_Your objective_
Nothing but the lines from the top of the following entries through the line with "exact grossChecked_faulty on gross" should be printed, exactly as they are.
-------- Materials provided
theorem clockMonitorCheck_one {s : State} {i : Island} (d net : Rat) (refs : Vector Rat 3) (alive : s.alive .keystone = true)
    (due : clockRuns s = false ∨ 40960 ≤ s.since s.clk.monitoredAt) (other : i ≠ .keystone) :
    Completes (.clockMonitorCheck [(i, d)] ⟨net, refs⟩) s fun t => (5 < absR d → i ∈ t.isl.fenced) ∧ (s.clk.netLocked = true →
      5 < absR net → .network ∈ t.isl.fenced) ∧ ∀ r : Fin 3, s.clk.pllOn = true → 2 < absR refs[r] → t.clk.refOk[r] = false := by
  have acts : (grossChecked refs s).alive .keystone = true := (grossChecked_alive refs s).trans alive
  refine ⟨_, clockMonitorCheck_checks _ net refs alive due, fun off => ?_, fun locked off => ?_, fun r on gross => ?_⟩
  · exact foldl_fence_mem (mem_monitored (List.mem_singleton_self _) other off) other acts
  · exact foldl_fence_mem (mem_monitored_network locked off) Island.noConfusion acts
  · rw [foldl_fence_refOk]
    exact grossChecked_faulty on gross

theorem clockMonitorCheck_within {s : State} {islands : List (Island × Rat)} {net : Rat} {refs : Vector Rat 3}
    (alive : s.alive .keystone = true) (due : clockRuns s = false ∨ 40960 ≤ s.since s.clk.monitoredAt)
    (sound : islands.all (fun e => decide (absR e.2 ≤ 5)) = true) (netSound : absR net ≤ 5)
    (refsSound : refs.toList.all (fun e => decide (absR e ≤ 2)) = true) :
    Completes (.clockMonitorCheck islands ⟨net, refs⟩) s fun t => t = s.modClk fun c => { c with monitoredAt := s.now } := by
  refine ⟨_, clockMonitorCheck_checks islands net refs alive due, ?_⟩
  have none : monitored islands net s = [] := by
    refine List.filter_eq_nil_iff.2 fun e mem => ?_
    have within : absR e.2 ≤ 5 := by
      by_cases locked : s.clk.netLocked = true
      · rw [if_pos locked] at mem
        rcases List.mem_append.1 mem with mem | mem
        · exact of_decide_eq_true (List.all_eq_true.1 sound e mem)
        · rw [List.mem_singleton.1 mem]
          exact netSound
      · rw [if_neg locked] at mem
        exact of_decide_eq_true (List.all_eq_true.1 sound e mem)
    rw [decide_eq_false (not_lt.2 within), Bool.false_and]
    exact Bool.false_ne_true
  have quiet (u : State) (r : Fin 3) : grossCheck refs u r = u := by
    have within : absR refs[r] ≤ 2 := of_decide_eq_true (List.all_eq_true.1 refsSound _ (Vector.mem_toList_iff.2 (Vector.getElem_mem r.isLt)))
    exact if_neg (by rw [decide_eq_false (not_lt.2 within), Bool.and_false]; exact Bool.false_ne_true)
  rw [none]
  exact foldl_keeps (get := id) quiet _ _

/-! ### Locks of the PLLs (R15, R278, R279) -/

@[simp] theorem State.modPll_self (p : Fin 2) (f : PllSt → PllSt) (s : State) : (s.modPll p f).clk.pll[p] = f s.clk.pll[p] :=
  vset_self _ p _ p.isLt
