-- ==== Sys2Proof/Certificates/Slice0/Obligations.lean ====
section
/-! DEFINITION. The statements for the provers. Each formalises rules of spec/ or a property of the whole part; a
clause that rests on a choice of the model names its log entry. In most of them `conclude` stands for the end of a
step, which Obligations.TransmitterTakesTurns states. -/

open Sys2Proof Sys2Proof.Machine

/-! ### The queue and the cabinet link (R1 to R16) -/

/-- A step executes the command at the front of the queue on the state with the queue's rest; with nothing waiting the
part idles (the model's choice, log 20). -/
def Obligations.StepRunsFrontCommand : Prop :=
  (∀ (c : Instr) (rest : List Instr) (s : State), s.pending = c :: rest → step s = exec c { s with pending := rest }) ∧
  ∀ s : State, s.pending = [] → step s = .next s

/-- R1 and R3, character by character: what each assembly state makes of a whole character and of one in error.
`taken rx` is the state with the character taken into assembly state `rx`, the gap timer running for 20 ms from it;
`hunting` is the state back in HUNT with the timer stopped. -/
def Obligations.ReceiverTakesCharacters : Prop :=
  ∀ (dt : Nat) (s : State), s.powered = true →
    let taken (rx : RxState) : State :=
      { s with now := s.now + dt, link := { s.link with rx := rx, gap := some (s.now + dt + 540000) } }
    let hunting : State := { s with now := s.now + dt, link := { s.link with rx := .hunt, gap := none } }
    (s.link.rx = .hunt →
      exec (.characterReceived dt (.whole 0xA5)) s = .next (conclude (taken .length)) ∧
      (∀ b, b ≠ 0xA5 → exec (.characterReceived dt (.whole b)) s = .next (conclude hunting)) ∧
      exec (.characterReceived dt .inError) s = .next (conclude hunting)) ∧
    (s.link.rx ≠ .hunt → exec (.characterReceived dt .inError) s = .next (conclude (linkError .character hunting))) ∧
    (s.link.rx = .length → ∀ b : Byte,
      (b.toNat ≤ 200 → exec (.characterReceived dt (.whole b)) s = .next (conclude (taken (.header b.toNat none)))) ∧
      (200 < b.toNat → exec (.characterReceived dt (.whole b)) s = .next (conclude (linkError .length hunting)))) ∧
    (∀ len, s.link.rx = .header len none → ∀ b,
      exec (.characterReceived dt (.whole b)) s = .next (conclude (taken (.header len (some b))))) ∧
    (∀ len k, s.link.rx = .header len (some k) → ∀ b,
      exec (.characterReceived dt (.whole b)) s =
        .next (conclude (taken (if len = 0 then .check k b [] else .payload len k b [])))) ∧
    (∀ len k t got, s.link.rx = .payload len k t got → ∀ b,
      exec (.characterReceived dt (.whole b)) s = .next (conclude (taken
        (if got.length + 1 < len then .payload len k t (got ++ [b]) else .check k t (got ++ [b]))))) ∧
    (∀ (k t : Byte) (p : List Byte), s.link.rx = .check k t p → ∀ b : Byte,
      let sum := (p.length + k.toNat + t.toNat + (p.map BitVec.toNat).sum + b.toNat) % 256
      (sum ≠ 0 → exec (.characterReceived dt (.whole b)) s = .next (conclude (linkError .check hunting))) ∧
      (sum = 0 → 128 ≤ k.toNat → exec (.characterReceived dt (.whole b)) s = .next (conclude (linkError .kind hunting))) ∧
      (sum = 0 → k.toNat < 128 → s.link.buffer.length < 4 →
        exec (.characterReceived dt (.whole b)) s = .next (conclude { hunting with
          link := { hunting.link with buffer := s.link.buffer ++ [⟨k, t, p, .waiting⟩] } })) ∧
      (sum = 0 → k.toNat < 128 → 4 ≤ s.link.buffer.length →
        exec (.characterReceived dt (.whole b)) s = .next (conclude (linkError .overrun hunting))))
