-- ==== Sys2Proof/Laws/Footprints.lean ====
section
/-! SUPPORT. The footprint of every operation: one lemma each, saying outside which blocks the operation changes
nothing. -/

set_option linter.unusedTactic false
set_option linter.unreachableTactic false

namespace Sys2Proof.Machine

theorem State.tick_same (dt : Nat) (s : State) :
    SameOutside [.now] s (State.tick dt s) := by
  unfold State.tick
  iterate 12 all_goals try first
    | split
    | with_reducible exact SameOutside.refl _ _
    | dsimp only
    | with_reducible refine SameOutside.with_now ?_ (by decide)

theorem State.reach_same (t : Nat) (s : State) :
    SameOutside [.now] s (State.reach t s) := by
  unfold State.reach
  iterate 12 all_goals try first
    | split
    | with_reducible exact SameOutside.refl _ _
    | dsimp only
    | with_reducible refine SameOutside.with_now ?_ (by decide)

theorem State.setSlot_same (s : State) (n : Slot) (r : SlotRecord) :
    SameOutside [.slots] s (State.setSlot s n r) := by
  unfold State.setSlot
  iterate 12 all_goals try first
    | split
    | with_reducible exact SameOutside.refl _ _
    | dsimp only
    | with_reducible refine SameOutside.with_slots ?_ (by decide)

theorem State.setMonitor_same (s : State) (src : Source) (m : Monitor) :
    SameOutside [.monitors] s (State.setMonitor s src m) := by
  unfold State.setMonitor
  iterate 12 all_goals try first
    | split
    | with_reducible exact SameOutside.refl _ _
    | dsimp only
    | with_reducible refine SameOutside.with_monitors ?_ (by decide)

theorem State.setAdapter_same (s : State) (n : Slot) (a : Adapter) :
    SameOutside [.adapters] s (State.setAdapter s n a) := by
  unfold State.setAdapter
  iterate 12 all_goals try first
    | split
    | with_reducible exact SameOutside.refl _ _
    | dsimp only
    | with_reducible refine SameOutside.with_adapters ?_ (by decide)

theorem State.setBuffer_same (s : State) (b : Fin 3) (x : Buffer) :
    SameOutside [.frame] s (State.setBuffer s b x) := by
  unfold State.setBuffer
  iterate 12 all_goals try first
    | split
    | with_reducible exact SameOutside.refl _ _
    | dsimp only
    | with_reducible refine SameOutside.with_frame ?_ (by decide)

theorem State.setChute_same (s : State) (c : Chute) (x : ChuteRecord) :
    SameOutside [.coins] s (State.setChute s c x) := by
  unfold State.setChute
  iterate 12 all_goals try first
    | split
    | with_reducible exact SameOutside.refl _ _
    | dsimp only
    | with_reducible refine SameOutside.with_coins ?_ (by decide)

theorem State.setQueue_same (s : State) (n : Slot) (q : List CoinLine) :
    SameOutside [.coins] s (State.setQueue s n q) := by
  unfold State.setQueue
  iterate 12 all_goals try first
    | split
    | with_reducible exact SameOutside.refl _ _
    | dsimp only
    | with_reducible refine SameOutside.with_coins ?_ (by decide)

theorem State.setGenerator_same (s : State) (n : Slot) (g : Generator) :
    SameOutside [.coins] s (State.setGenerator s n g) := by
  unfold State.setGenerator
  iterate 12 all_goals try first
    | split
    | with_reducible exact SameOutside.refl _ _
    | dsimp only
    | with_reducible refine SameOutside.with_coins ?_ (by decide)

theorem State.setMeter_same (s : State) (m : Meter) (x : MeterRecord) :
    SameOutside [.coins] s (State.setMeter s m x) := by
  unfold State.setMeter
  iterate 12 all_goals try first
    | split
    | with_reducible exact SameOutside.refl _ _
    | dsimp only
    | with_reducible refine SameOutside.with_coins ?_ (by decide)

theorem State.setProfile_same (s : State) (n : Slot) (p : SlotProfile) :
    SameOutside [.profiles] s (State.setProfile s n p) := by
  unfold State.setProfile
  iterate 12 all_goals try first
    | split
    | with_reducible exact SameOutside.refl _ _
    | dsimp only
    | with_reducible refine SameOutside.with_profiles ?_ (by decide)

theorem State.report_same (s : State) (r : Report) :
    SameOutside [.reports] s (State.report s r) := by
  unfold State.report
  iterate 12 all_goals try first
    | split
    | with_reducible exact SameOutside.refl _ _
    | dsimp only
    | with_reducible refine SameOutside.with_reports ?_ (by decide)

theorem State.nextFree_same (s : State) :
    SameOutside [.free] s (State.nextFree s) := by
  unfold State.nextFree
  iterate 12 all_goals try first
    | split
    | with_reducible exact SameOutside.refl _ _
    | dsimp only
    | with_reducible refine SameOutside.with_free ?_ (by decide)

theorem post_same (n : Notice) (s : State) :
    SameOutside [.link] s (post n s) := by
  unfold post
  iterate 12 all_goals try first
    | split
    | with_reducible exact SameOutside.refl _ _
    | dsimp only
    | with_reducible refine SameOutside.with_link ?_ (by decide)

theorem setMask_same (m : Tab Bool 11) (s : State) :
    SameOutside [.link] s (setMask m s) := by
  unfold setMask
  iterate 12 all_goals try first
    | split
    | with_reducible exact SameOutside.refl _ _
    | dsimp only
    | with_reducible refine SameOutside.with_link ?_ (by decide)

theorem State.setCounter_same (s : State) (i : CounterId) (c : Counter) :
    SameOutside [.counters] s (State.setCounter s i c) := by
  unfold State.setCounter
  iterate 12 all_goals try first
    | split
    | with_reducible exact SameOutside.refl _ _
    | dsimp only
    | with_reducible refine SameOutside.with_counters ?_ (by decide)

theorem increment_same (i : CounterId) (s : State) :
    SameOutside [.link, .counters] s (increment i s) := by
  unfold increment
  iterate 12 all_goals try first
    | split
    | with_reducible exact SameOutside.refl _ _
    | (with_reducible apply SameOutside.after (post_same ..); rotate_left; decide)
    | (with_reducible apply SameOutside.after (State.setCounter_same ..); rotate_left; decide)
    | dsimp only

theorem linkError_same (c : LinkCause) (s : State) :
    SameOutside [.link, .counters] s (linkError c s) := by
  unfold linkError
  iterate 12 all_goals try first
    | split
    | with_reducible exact SameOutside.refl _ _
    | (with_reducible apply SameOutside.after (post_same ..); rotate_left; decide)
    | (with_reducible apply SameOutside.after (increment_same ..); rotate_left; decide)
    | dsimp only

theorem offer_same (kind tag : Byte) (payload : List Byte) (s : State) :
    SameOutside [.link, .counters] s (offer kind tag payload s) := by
  unfold offer
  iterate 12 all_goals try first
    | split
    | with_reducible exact SameOutside.refl _ _
    | (with_reducible apply SameOutside.after (linkError_same ..); rotate_left; decide)
    | dsimp only
    | with_reducible refine SameOutside.with_link ?_ (by decide)

theorem setRx_same (rx : RxState) (s : State) :
    SameOutside [.link] s (setRx rx s) := by
  unfold setRx
  iterate 12 all_goals try first
    | split
    | with_reducible exact SameOutside.refl _ _
    | dsimp only
    | with_reducible refine SameOutside.with_link ?_ (by decide)

theorem receiveChar_same (c : LineChar) (s : State) :
    SameOutside [.link, .counters] s (receiveChar c s) := by
  unfold receiveChar
  iterate 12 all_goals try first
    | split
    | with_reducible exact SameOutside.refl _ _
    | (with_reducible apply SameOutside.after (linkError_same ..); rotate_left; decide)
    | (with_reducible apply SameOutside.after (offer_same ..); rotate_left; decide)
    | (with_reducible apply SameOutside.after (setRx_same ..); rotate_left; decide)
    | dsimp only

theorem choose_same (s : State) :
    SameOutside [.link, .router] s (choose s) := by
  unfold choose
  iterate 12 all_goals try first
    | split
    | with_reducible exact SameOutside.refl _ _
    | dsimp only
    | (refine ⟨fun b hb => ?_⟩; cases b <;> first | exact absurd (by decide) hb | (simp only [Block.same]; done))
    | with_reducible refine SameOutside.with_link ?_ (by decide)
    | with_reducible refine SameOutside.with_router ?_ (by decide)

theorem conclude_same (s : State) :
    SameOutside [.link, .router, .reports] s (conclude s) := by
  unfold conclude
  iterate 12 all_goals try first
    | split
    | with_reducible exact SameOutside.refl _ _
    | (with_reducible apply SameOutside.after (choose_same ..); rotate_left; decide)
    | dsimp only
    | with_reducible refine SameOutside.with_reports ?_ (by decide)

theorem giveReply_same (a : Answer) (s : State) :
    SameOutside [.link] s (giveReply a s) := by
  unfold giveReply
  iterate 12 all_goals try first
    | split
    | with_reducible exact SameOutside.refl _ _
    | dsimp only
    | with_reducible refine SameOutside.with_link ?_ (by decide)

theorem postChute_same (c : Chute) (ev : ChuteEvent) (s : State) :
    SameOutside [.link] s (postChute c ev s) := by
  unfold postChute
  iterate 12 all_goals try first
    | split
    | with_reducible exact SameOutside.refl _ _
    | (with_reducible apply SameOutside.after (post_same ..); rotate_left; decide)
    | dsimp only

theorem postBank_same (ev : BankEvent) (s : State) :
    SameOutside [.link] s (postBank ev s) := by
  unfold postBank
  iterate 12 all_goals try first
    | split
    | with_reducible exact SameOutside.refl _ _
    | (with_reducible apply SameOutside.after (post_same ..); rotate_left; decide)
    | dsimp only

theorem setReasons_same (c : Chute) (r : Reasons) (s : State) :
    SameOutside [.link, .coins] s (setReasons c r s) := by
  unfold setReasons
  iterate 12 all_goals try first
    | split
    | with_reducible exact SameOutside.refl _ _
    | (with_reducible apply SameOutside.after (State.setChute_same ..); rotate_left; decide)
    | (with_reducible apply SameOutside.after (postChute_same ..); rotate_left; decide)
    | dsimp only

theorem judgeLink_same (c : Chute) (s : State) :
    SameOutside [.link, .coins] s (judgeLink c s) := by
  unfold judgeLink
  iterate 12 all_goals try first
    | split
    | with_reducible exact SameOutside.refl _ _
    | (with_reducible apply SameOutside.after (setReasons_same ..); rotate_left; decide)
    | dsimp only

theorem judgeJam_same (c : Chute) (s : State) :
    SameOutside [.link, .coins] s (judgeJam c s) := by
  unfold judgeJam
  iterate 12 all_goals try first
    | split
    | with_reducible exact SameOutside.refl _ _
    | (with_reducible apply SameOutside.after (setReasons_same ..); rotate_left; decide)
    | dsimp only

theorem judgeMeterFull_same (s : State) :
    SameOutside [.link, .coins] s (judgeMeterFull s) := by
  unfold judgeMeterFull
  iterate 12 all_goals try first
    | split
    | with_reducible exact SameOutside.refl _ _
    | with_reducible refine SameOutside.forAll ?_ (fun _ _ => ?_)
    | (with_reducible apply SameOutside.after (setReasons_same ..); rotate_left; decide)
    | dsimp only

theorem judgeTogether_same (f : Chute → State → Reasons) (s : State) :
    SameOutside [.link, .coins] s (judgeTogether f s) := by
  unfold judgeTogether
  iterate 12 all_goals try first
    | split
    | with_reducible exact SameOutside.refl _ _
    | with_reducible refine SameOutside.forAll ?_ (fun _ _ => ?_)
    | (with_reducible apply SameOutside.after (postBank_same ..); rotate_left; decide)
    | (with_reducible apply SameOutside.after (setReasons_same ..); rotate_left; decide)
    | dsimp only

theorem judgeBankLimit_same (s : State) :
    SameOutside [.link, .coins] s (judgeBankLimit s) := by
  unfold judgeBankLimit
  iterate 12 all_goals try first
    | split
    | with_reducible exact SameOutside.refl _ _
    | (with_reducible apply SameOutside.after (judgeTogether_same ..); rotate_left; decide)
    | dsimp only

theorem judgeSettings_same (s : State) :
    SameOutside [.link, .coins] s (judgeSettings s) := by
  unfold judgeSettings
  iterate 12 all_goals try first
    | split
    | with_reducible exact SameOutside.refl _ _
    | (with_reducible apply SameOutside.after (judgeTogether_same ..); rotate_left; decide)
    | dsimp only

theorem judgeAllReasons_same (s : State) :
    SameOutside [.link, .coins] s (judgeAllReasons s) := by
  unfold judgeAllReasons
  iterate 12 all_goals try first
    | split
    | with_reducible exact SameOutside.refl _ _
    | (with_reducible apply SameOutside.after (judgeTogether_same ..); rotate_left; decide)
    | dsimp only

theorem addUnits_same (n : Nat) (s : State) :
    SameOutside [.link, .coins] s (addUnits n s) := by
  unfold addUnits
  iterate 12 all_goals try first
    | split
    | with_reducible exact SameOutside.refl _ _
    | (with_reducible apply SameOutside.after (postBank_same ..); rotate_left; decide)
    | (with_reducible apply SameOutside.after (judgeBankLimit_same ..); rotate_left; decide)
    | dsimp only
    | with_reducible refine SameOutside.with_coins ?_ (by decide)

theorem returnQueue_same (n : Slot) (s : State) :
    SameOutside [.link, .coins] s (returnQueue n s) := by
  unfold returnQueue
  iterate 12 all_goals try first
    | split
    | with_reducible exact SameOutside.refl _ _
    | (with_reducible apply SameOutside.after (State.setQueue_same ..); rotate_left; decide)
    | (with_reducible apply SameOutside.after (postBank_same ..); rotate_left; decide)
    | (with_reducible apply SameOutside.after (addUnits_same ..); rotate_left; decide)
    | dsimp only

theorem readCoinLevels_same (n : Slot) (s : State) :
    SameOutside [.coins] s (readCoinLevels n s) := by
  unfold readCoinLevels
  iterate 12 all_goals try first
    | split
    | with_reducible exact SameOutside.refl _ _
    | dsimp only
    | with_reducible refine SameOutside.with_coins ?_ (by decide)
----------------
_Answer box_
theorem clockMonitorCheck_one {s : State} {i : Island} (d net : Rat) (refs : Vector Rat 3) (alive : s.alive .keystone = true)
    (due : clockRuns s = false ∨ 40960 ≤ s.since s.clk.monitoredAt) (other : i ≠ .keystone) :
    Completes (.clockMonitorCheck [(i, d)] ⟨net, refs⟩) s fun t => (5 < absR d → i ∈ t.isl.fenced) ∧ (s.clk.netLocked = true →
      5 < absR net → .network ∈ t.isl.fenced) ∧ ∀ r : Fin 3, s.clk.pllOn = true → 2 < absR refs[r] → t.clk.refOk[r] = false := by
  have acts : (grossChecked refs s).alive .keystone = true := (grossChecked_alive refs s).trans alive
  refine ⟨_, clockMonitorCheck_checks _ net refs alive due, fun off => ?_, fun locked off => ?_, fun r on gross => ?_⟩
  · exact foldl_fence_mem (mem_monitored (List.mem_singleton_self _) other off) other acts
  · exact foldl_fence_mem (mem_monitored_network locked off) Island.noConfusion acts
  · rw [foldl_fence_refOk]
    exact grossChecked_faulty on gross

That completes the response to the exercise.